## WORK TASK
Should the word "hrun" occur in a line of the records, copy that line.

## DATA EXTRACTS
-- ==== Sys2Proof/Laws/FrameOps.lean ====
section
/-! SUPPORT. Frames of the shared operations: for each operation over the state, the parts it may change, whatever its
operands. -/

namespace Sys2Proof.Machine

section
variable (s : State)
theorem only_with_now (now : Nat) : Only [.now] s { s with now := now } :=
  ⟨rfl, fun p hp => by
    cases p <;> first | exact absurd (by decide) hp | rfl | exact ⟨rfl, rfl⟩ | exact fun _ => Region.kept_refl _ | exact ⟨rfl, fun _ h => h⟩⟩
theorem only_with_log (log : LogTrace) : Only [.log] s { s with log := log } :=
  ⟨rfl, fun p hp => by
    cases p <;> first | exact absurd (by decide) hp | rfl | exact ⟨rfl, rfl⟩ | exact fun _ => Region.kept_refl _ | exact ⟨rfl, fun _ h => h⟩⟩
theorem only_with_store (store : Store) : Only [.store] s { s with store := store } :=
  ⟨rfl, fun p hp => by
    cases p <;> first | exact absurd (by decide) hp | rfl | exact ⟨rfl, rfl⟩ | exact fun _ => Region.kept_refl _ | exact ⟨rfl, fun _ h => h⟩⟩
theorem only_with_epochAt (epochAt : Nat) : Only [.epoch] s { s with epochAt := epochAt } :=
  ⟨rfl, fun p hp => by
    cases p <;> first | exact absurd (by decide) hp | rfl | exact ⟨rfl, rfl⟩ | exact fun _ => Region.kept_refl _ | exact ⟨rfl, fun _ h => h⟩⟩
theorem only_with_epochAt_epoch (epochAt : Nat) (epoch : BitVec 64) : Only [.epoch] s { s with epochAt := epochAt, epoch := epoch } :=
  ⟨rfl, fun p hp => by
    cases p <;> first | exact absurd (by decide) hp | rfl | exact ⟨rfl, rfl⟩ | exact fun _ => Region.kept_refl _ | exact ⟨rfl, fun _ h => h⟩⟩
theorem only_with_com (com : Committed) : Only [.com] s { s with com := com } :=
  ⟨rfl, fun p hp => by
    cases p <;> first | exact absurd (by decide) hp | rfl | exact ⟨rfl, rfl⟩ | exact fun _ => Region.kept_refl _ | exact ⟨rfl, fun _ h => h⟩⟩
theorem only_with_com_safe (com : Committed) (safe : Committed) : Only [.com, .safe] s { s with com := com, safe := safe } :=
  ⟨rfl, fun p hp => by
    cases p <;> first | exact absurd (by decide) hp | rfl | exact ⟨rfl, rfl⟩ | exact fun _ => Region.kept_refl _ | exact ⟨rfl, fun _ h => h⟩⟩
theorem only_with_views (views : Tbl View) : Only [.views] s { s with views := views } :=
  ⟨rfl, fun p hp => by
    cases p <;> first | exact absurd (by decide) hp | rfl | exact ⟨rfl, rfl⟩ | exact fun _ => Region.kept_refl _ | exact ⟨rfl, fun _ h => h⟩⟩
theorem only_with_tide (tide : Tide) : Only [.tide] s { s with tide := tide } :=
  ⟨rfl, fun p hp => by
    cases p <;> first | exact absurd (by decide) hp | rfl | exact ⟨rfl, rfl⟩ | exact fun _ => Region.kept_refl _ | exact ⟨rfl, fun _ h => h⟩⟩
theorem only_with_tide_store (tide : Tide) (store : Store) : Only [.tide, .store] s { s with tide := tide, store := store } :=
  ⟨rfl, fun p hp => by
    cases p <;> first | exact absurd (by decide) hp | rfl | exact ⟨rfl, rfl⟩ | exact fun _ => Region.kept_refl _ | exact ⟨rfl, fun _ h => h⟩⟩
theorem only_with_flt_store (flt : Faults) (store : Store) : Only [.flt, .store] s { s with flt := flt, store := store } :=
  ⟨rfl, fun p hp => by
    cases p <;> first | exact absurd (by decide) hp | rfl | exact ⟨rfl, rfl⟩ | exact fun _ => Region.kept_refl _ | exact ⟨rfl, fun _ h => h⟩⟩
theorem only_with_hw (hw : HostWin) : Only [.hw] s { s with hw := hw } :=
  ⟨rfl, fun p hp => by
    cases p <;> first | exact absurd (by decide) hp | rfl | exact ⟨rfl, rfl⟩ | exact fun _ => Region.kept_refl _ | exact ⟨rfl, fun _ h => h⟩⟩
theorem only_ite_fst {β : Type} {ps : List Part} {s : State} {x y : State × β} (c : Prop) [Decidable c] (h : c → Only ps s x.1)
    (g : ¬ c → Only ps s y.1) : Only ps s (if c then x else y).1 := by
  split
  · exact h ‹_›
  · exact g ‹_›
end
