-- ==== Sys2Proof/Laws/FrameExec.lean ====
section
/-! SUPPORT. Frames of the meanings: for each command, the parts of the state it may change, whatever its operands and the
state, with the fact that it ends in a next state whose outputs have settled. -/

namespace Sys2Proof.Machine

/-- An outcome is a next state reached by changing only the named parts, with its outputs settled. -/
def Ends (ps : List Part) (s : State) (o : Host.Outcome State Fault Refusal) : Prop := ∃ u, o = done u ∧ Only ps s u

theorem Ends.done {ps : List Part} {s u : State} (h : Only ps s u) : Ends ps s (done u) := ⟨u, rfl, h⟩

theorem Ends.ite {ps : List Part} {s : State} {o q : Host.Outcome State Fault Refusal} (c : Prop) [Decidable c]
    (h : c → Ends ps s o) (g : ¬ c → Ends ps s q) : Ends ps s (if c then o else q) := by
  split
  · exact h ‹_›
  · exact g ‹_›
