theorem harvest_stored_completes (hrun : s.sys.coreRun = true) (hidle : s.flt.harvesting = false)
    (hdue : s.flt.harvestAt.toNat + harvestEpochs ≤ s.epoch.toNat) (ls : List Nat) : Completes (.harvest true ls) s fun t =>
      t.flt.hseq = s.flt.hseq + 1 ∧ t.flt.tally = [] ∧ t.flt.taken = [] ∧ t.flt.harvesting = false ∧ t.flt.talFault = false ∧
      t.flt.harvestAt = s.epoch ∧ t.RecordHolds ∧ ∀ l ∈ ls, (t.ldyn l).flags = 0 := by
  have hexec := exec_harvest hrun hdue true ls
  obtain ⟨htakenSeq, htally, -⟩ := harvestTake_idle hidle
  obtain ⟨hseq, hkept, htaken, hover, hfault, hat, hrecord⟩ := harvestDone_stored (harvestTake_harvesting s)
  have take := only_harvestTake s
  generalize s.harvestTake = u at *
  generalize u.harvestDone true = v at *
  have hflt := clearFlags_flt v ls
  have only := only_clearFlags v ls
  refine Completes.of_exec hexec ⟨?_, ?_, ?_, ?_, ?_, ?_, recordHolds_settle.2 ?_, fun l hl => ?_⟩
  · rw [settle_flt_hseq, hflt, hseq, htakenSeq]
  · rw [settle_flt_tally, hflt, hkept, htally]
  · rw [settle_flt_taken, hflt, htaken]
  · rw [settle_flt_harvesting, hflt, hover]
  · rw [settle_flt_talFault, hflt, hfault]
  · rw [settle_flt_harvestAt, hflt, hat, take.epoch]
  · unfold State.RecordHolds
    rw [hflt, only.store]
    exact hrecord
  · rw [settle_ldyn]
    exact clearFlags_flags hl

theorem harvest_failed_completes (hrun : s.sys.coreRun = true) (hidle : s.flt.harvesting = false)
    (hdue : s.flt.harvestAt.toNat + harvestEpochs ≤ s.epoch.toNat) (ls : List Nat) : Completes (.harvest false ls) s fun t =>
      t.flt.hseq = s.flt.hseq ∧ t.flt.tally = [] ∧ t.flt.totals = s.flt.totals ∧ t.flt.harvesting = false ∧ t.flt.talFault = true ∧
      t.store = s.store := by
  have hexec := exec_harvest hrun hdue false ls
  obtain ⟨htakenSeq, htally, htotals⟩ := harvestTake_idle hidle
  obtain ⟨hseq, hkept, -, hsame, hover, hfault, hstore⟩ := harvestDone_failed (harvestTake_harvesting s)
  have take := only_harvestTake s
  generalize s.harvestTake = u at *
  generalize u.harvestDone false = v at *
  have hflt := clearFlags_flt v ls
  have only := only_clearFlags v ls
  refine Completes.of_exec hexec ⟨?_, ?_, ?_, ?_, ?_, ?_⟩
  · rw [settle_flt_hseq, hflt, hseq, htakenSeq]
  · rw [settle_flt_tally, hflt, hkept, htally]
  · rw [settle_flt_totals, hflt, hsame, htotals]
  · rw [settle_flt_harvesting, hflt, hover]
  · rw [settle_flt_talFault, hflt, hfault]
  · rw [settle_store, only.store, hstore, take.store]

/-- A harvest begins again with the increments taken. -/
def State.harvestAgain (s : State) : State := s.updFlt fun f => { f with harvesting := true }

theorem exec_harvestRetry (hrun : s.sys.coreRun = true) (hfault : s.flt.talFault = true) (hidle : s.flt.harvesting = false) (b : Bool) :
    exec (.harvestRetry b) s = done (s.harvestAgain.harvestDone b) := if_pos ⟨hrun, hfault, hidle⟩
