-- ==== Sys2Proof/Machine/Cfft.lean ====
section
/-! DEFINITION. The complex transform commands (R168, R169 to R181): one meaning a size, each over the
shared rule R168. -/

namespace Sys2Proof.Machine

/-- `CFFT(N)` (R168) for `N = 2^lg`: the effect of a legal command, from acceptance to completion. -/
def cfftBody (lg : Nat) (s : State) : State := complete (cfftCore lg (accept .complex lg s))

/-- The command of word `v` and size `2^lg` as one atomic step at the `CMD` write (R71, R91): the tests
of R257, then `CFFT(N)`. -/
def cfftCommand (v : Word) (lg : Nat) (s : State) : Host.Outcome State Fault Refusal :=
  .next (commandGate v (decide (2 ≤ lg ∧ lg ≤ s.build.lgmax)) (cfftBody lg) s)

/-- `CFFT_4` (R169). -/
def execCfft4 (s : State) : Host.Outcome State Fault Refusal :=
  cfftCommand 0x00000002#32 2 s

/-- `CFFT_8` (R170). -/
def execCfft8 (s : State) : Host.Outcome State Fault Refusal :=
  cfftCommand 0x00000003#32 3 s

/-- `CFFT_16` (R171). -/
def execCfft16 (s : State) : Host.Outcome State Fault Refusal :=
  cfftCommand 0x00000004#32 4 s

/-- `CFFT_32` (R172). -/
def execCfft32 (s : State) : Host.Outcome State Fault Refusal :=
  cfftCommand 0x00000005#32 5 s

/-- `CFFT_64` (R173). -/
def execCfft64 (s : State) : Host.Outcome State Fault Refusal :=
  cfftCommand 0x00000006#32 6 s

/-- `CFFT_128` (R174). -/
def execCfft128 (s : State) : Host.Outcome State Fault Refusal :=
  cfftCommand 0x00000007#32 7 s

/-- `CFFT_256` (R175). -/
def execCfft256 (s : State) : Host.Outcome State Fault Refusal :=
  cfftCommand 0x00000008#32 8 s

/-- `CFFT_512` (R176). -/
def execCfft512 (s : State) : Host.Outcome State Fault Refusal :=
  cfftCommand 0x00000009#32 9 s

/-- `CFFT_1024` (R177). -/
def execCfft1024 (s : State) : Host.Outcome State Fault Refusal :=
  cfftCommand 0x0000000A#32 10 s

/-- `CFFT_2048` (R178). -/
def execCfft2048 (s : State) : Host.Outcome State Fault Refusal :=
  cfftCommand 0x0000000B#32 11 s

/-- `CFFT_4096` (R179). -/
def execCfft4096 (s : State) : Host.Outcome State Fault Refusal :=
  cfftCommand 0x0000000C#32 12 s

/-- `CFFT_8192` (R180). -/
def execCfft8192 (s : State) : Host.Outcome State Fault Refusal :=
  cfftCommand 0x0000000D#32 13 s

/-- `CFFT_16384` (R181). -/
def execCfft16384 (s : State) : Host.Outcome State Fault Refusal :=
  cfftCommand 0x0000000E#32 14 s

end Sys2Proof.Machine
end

## WRITTEN RESPONSE
theorem harvest_stored_completes (hrun : s.sys.coreRun = true) (hidle : s.flt.harvesting = false)
  have hexec := exec_harvest hrun hdue true ls
theorem harvest_failed_completes (hrun : s.sys.coreRun = true) (hidle : s.flt.harvesting = false)
  have hexec := exec_harvest hrun hdue false ls
theorem exec_harvestRetry (hrun : s.sys.coreRun = true) (hfault : s.flt.talFault = true) (hidle : s.flt.harvesting = false) (b : Bool) :
    exec (.harvestRetry b) s = done (s.harvestAgain.harvestDone b) := if_pos ⟨hrun, hfault, hidle⟩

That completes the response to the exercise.